═════ Source information
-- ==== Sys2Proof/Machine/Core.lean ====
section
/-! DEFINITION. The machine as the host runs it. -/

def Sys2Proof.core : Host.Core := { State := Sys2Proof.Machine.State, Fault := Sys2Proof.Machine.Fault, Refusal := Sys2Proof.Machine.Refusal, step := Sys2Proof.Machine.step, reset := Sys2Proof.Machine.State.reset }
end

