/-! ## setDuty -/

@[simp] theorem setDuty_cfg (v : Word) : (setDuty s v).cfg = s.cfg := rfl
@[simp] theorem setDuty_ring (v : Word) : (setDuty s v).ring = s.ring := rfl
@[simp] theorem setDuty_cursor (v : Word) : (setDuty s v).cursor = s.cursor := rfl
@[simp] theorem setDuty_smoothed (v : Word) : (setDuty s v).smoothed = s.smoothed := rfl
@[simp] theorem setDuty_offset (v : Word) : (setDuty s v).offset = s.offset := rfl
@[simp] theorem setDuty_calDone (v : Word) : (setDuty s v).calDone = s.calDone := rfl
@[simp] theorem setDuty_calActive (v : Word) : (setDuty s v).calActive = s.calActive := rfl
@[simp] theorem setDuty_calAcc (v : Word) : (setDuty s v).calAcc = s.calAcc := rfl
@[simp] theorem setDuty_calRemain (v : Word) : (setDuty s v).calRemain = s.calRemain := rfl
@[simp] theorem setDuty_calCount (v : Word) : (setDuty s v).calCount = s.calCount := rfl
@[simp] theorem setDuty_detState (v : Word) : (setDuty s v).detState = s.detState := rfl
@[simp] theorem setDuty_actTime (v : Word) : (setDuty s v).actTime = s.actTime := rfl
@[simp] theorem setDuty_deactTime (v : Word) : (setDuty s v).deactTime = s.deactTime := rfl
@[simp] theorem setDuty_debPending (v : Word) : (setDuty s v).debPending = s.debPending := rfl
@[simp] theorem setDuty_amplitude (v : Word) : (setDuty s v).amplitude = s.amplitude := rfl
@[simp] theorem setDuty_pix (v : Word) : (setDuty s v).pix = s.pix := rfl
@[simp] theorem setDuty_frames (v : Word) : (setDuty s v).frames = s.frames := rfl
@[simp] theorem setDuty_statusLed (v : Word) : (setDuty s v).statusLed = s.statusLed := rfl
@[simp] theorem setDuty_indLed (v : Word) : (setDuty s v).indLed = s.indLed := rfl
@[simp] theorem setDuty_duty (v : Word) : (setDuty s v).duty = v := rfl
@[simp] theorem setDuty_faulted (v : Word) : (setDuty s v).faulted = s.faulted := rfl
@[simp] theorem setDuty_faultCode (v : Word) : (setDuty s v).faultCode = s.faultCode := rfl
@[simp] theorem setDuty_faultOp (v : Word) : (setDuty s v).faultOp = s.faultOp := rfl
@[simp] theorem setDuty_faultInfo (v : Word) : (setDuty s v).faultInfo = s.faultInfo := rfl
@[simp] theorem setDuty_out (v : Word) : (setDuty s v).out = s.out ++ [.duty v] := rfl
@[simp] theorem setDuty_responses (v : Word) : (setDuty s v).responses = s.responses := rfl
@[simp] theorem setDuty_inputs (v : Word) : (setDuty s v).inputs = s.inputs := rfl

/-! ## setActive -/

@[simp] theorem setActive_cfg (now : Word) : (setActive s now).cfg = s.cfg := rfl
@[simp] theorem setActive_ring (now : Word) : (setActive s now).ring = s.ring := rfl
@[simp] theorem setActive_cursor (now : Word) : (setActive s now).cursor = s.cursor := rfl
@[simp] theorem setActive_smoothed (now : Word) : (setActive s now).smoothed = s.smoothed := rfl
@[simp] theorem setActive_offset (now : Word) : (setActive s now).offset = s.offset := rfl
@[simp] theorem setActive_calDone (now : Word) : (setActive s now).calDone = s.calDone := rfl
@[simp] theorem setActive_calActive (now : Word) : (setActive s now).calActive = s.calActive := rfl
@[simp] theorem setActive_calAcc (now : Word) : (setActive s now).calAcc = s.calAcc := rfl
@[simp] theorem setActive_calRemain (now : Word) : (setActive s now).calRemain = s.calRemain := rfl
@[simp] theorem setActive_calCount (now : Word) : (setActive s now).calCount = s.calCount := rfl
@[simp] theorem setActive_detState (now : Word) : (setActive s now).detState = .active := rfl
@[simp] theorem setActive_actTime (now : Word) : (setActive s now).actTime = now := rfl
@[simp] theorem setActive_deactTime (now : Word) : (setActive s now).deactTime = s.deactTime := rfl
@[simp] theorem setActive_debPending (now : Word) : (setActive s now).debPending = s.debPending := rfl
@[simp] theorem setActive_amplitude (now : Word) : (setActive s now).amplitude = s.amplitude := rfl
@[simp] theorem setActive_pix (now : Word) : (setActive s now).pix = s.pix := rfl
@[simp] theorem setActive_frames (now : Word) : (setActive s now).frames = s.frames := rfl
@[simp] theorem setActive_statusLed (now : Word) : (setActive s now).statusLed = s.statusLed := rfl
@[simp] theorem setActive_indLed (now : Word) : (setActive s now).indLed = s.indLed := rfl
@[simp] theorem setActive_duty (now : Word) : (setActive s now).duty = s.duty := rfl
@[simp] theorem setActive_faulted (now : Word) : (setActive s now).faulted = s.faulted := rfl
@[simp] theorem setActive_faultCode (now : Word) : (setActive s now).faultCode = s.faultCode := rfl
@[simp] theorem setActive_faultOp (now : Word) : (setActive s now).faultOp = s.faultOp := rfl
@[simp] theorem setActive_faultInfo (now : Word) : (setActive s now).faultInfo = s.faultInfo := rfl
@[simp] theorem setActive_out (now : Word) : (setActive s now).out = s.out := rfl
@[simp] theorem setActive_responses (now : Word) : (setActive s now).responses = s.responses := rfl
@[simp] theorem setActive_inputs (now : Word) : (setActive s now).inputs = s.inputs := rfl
══════════
Respond with nothing but the number of lines in the entries that contain the string "faulted".

2